[Opening Entries supplied section]

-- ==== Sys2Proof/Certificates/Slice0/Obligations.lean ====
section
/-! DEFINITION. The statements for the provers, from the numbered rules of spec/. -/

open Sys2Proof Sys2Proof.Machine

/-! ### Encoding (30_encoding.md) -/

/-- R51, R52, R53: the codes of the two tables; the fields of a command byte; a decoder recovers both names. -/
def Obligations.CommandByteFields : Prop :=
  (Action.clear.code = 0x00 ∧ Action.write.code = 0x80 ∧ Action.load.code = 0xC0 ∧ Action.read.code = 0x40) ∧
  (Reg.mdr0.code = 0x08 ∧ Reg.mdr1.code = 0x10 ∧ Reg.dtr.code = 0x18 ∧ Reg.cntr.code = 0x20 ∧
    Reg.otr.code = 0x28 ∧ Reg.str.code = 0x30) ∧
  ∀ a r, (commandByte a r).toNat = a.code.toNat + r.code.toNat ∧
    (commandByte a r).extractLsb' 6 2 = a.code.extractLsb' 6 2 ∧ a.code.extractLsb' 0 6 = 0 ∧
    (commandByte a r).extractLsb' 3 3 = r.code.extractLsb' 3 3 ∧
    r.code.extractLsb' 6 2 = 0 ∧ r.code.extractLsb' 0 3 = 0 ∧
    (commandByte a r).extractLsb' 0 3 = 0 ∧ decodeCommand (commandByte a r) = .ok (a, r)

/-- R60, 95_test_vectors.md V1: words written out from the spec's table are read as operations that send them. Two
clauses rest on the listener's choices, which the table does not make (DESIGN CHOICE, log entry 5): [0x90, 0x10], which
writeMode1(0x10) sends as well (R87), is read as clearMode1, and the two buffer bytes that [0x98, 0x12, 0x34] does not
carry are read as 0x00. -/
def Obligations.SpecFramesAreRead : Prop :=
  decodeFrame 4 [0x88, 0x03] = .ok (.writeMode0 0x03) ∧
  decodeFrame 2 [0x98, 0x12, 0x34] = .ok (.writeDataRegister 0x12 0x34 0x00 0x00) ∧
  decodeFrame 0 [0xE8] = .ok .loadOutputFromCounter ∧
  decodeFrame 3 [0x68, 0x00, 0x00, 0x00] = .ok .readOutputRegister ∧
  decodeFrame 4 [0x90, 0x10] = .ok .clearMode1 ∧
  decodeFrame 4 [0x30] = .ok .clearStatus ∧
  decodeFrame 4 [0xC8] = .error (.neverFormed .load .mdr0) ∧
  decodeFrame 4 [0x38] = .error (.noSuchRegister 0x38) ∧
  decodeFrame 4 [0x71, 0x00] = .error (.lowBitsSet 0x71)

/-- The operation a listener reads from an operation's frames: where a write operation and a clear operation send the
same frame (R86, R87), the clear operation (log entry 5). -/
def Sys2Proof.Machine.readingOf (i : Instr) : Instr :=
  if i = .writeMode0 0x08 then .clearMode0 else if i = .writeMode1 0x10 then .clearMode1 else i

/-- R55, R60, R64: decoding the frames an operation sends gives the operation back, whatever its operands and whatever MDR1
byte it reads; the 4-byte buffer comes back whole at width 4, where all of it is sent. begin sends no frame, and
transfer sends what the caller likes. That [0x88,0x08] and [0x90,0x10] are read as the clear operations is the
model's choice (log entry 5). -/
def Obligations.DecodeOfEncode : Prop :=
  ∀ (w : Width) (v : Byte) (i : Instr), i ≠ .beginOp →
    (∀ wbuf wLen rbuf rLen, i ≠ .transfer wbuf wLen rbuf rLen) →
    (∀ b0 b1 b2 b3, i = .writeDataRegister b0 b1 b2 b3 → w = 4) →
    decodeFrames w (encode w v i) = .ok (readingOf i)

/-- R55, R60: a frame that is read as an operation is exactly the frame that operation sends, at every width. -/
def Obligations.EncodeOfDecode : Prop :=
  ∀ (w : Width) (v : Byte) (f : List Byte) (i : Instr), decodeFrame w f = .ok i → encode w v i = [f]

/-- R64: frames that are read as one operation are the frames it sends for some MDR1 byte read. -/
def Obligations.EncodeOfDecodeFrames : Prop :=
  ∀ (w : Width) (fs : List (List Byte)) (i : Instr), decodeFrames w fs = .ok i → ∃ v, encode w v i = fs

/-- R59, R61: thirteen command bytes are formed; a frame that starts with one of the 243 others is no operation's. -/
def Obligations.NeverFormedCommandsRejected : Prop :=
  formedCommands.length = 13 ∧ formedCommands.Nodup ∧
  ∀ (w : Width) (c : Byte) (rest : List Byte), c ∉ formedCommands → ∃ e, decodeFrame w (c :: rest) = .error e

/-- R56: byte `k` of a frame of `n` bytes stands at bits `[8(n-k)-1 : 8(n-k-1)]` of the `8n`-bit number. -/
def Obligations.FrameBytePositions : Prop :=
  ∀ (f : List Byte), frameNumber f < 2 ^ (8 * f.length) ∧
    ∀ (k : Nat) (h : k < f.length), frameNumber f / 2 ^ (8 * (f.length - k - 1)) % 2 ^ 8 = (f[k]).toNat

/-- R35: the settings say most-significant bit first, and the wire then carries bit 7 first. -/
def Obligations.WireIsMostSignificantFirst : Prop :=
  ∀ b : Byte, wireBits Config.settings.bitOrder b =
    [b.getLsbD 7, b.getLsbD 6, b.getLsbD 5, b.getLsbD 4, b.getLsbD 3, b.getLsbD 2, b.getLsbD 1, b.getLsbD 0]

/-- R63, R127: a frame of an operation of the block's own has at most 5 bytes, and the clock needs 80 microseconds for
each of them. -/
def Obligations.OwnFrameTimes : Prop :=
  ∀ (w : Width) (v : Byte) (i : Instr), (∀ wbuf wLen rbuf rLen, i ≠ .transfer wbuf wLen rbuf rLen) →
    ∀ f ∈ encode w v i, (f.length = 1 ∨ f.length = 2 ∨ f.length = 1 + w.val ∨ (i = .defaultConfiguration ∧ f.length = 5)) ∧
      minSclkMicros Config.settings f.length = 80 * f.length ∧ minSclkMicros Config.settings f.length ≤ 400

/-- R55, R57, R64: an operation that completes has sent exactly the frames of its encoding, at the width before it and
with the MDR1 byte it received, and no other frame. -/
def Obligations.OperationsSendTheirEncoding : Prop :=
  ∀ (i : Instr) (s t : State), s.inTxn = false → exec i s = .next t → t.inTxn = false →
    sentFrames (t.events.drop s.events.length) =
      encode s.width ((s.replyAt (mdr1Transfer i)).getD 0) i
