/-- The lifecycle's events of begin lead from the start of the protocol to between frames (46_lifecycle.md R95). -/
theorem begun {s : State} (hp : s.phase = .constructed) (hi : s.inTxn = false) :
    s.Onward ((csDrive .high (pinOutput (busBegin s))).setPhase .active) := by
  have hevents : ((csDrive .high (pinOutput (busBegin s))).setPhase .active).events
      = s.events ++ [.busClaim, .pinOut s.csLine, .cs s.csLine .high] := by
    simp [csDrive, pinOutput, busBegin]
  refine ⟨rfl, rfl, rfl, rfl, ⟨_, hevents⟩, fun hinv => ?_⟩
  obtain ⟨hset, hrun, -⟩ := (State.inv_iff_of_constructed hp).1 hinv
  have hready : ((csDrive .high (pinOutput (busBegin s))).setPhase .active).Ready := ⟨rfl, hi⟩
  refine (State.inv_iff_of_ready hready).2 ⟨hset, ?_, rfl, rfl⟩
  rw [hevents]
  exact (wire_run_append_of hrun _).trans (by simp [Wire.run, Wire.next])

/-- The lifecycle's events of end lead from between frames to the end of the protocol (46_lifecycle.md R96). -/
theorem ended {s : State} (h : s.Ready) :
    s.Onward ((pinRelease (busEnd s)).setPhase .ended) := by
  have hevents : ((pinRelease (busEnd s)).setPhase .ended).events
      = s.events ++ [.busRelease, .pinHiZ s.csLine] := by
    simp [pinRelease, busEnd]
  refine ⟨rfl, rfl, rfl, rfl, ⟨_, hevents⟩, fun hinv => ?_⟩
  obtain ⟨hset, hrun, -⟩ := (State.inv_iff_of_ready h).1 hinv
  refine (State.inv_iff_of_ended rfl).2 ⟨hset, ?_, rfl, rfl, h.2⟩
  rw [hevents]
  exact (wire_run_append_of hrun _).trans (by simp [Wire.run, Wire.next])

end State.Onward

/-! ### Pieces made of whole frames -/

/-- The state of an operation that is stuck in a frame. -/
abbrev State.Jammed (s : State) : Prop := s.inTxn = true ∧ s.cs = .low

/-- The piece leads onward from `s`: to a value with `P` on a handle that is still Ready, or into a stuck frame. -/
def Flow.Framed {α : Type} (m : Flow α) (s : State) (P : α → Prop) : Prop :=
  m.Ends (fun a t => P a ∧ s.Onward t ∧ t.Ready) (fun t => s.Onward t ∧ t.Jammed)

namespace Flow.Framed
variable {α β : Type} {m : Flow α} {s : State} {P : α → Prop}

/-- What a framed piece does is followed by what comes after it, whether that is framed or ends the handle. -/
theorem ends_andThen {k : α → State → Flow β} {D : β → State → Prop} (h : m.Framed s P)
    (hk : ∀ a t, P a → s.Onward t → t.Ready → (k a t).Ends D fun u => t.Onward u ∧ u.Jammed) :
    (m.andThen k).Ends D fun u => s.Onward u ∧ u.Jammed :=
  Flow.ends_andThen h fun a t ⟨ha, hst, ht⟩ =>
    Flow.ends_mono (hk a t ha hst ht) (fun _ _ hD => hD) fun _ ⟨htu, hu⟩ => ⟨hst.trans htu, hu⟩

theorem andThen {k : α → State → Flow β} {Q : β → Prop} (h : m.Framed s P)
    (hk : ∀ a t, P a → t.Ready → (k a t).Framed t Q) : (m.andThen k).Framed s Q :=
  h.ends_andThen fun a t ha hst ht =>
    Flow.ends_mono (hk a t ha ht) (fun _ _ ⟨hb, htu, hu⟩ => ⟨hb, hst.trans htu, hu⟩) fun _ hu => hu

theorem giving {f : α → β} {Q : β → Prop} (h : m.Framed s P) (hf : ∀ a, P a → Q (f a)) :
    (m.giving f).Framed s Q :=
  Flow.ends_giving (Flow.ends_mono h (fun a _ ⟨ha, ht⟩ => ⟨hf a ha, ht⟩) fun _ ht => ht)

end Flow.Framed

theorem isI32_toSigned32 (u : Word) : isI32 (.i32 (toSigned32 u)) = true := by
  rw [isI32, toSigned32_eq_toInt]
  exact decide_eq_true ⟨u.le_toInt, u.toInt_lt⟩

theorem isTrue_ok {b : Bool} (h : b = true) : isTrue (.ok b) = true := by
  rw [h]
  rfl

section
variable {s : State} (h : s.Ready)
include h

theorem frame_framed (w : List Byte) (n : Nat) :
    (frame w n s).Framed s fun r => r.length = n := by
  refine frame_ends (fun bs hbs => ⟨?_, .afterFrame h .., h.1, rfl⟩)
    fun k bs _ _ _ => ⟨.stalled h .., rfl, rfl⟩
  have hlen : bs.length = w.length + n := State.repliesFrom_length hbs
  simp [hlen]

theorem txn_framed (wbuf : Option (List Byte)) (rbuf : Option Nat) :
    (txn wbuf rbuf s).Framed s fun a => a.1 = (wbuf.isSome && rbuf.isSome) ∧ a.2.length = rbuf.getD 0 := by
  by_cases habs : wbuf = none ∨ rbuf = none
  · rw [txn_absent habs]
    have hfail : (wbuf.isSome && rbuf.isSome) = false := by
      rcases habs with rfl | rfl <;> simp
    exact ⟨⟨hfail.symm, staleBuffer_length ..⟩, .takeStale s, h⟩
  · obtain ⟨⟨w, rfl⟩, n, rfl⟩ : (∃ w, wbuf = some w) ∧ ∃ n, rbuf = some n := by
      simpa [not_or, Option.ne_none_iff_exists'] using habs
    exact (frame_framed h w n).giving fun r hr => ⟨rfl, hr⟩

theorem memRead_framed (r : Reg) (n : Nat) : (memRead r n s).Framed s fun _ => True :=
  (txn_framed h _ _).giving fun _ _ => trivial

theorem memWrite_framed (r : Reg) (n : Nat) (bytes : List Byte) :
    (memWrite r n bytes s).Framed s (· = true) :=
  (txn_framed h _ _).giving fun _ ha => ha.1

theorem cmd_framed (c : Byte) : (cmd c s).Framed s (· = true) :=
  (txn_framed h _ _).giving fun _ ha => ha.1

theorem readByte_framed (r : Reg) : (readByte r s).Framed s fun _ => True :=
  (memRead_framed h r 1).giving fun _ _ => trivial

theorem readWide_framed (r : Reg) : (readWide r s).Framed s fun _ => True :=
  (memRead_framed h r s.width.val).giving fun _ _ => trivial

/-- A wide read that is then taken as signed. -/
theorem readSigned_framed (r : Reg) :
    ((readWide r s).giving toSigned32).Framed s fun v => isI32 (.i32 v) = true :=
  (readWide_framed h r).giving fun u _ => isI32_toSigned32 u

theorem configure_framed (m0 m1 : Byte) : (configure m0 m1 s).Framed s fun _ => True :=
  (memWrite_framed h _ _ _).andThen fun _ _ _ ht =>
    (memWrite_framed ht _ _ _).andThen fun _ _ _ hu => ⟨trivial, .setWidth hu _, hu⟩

[Closing Entries supplied section]

What is expected: With "false" as the search string, filter the records and return each line that has it.

Answer to the exercise:
  ∀ (i : Instr) (s t : State), s.inTxn = false → exec i s = .next t → t.inTxn = false →
theorem begun {s : State} (hp : s.phase = .constructed) (hi : s.inTxn = false) :
    have hfail : (wbuf.isSome && rbuf.isSome) = false := by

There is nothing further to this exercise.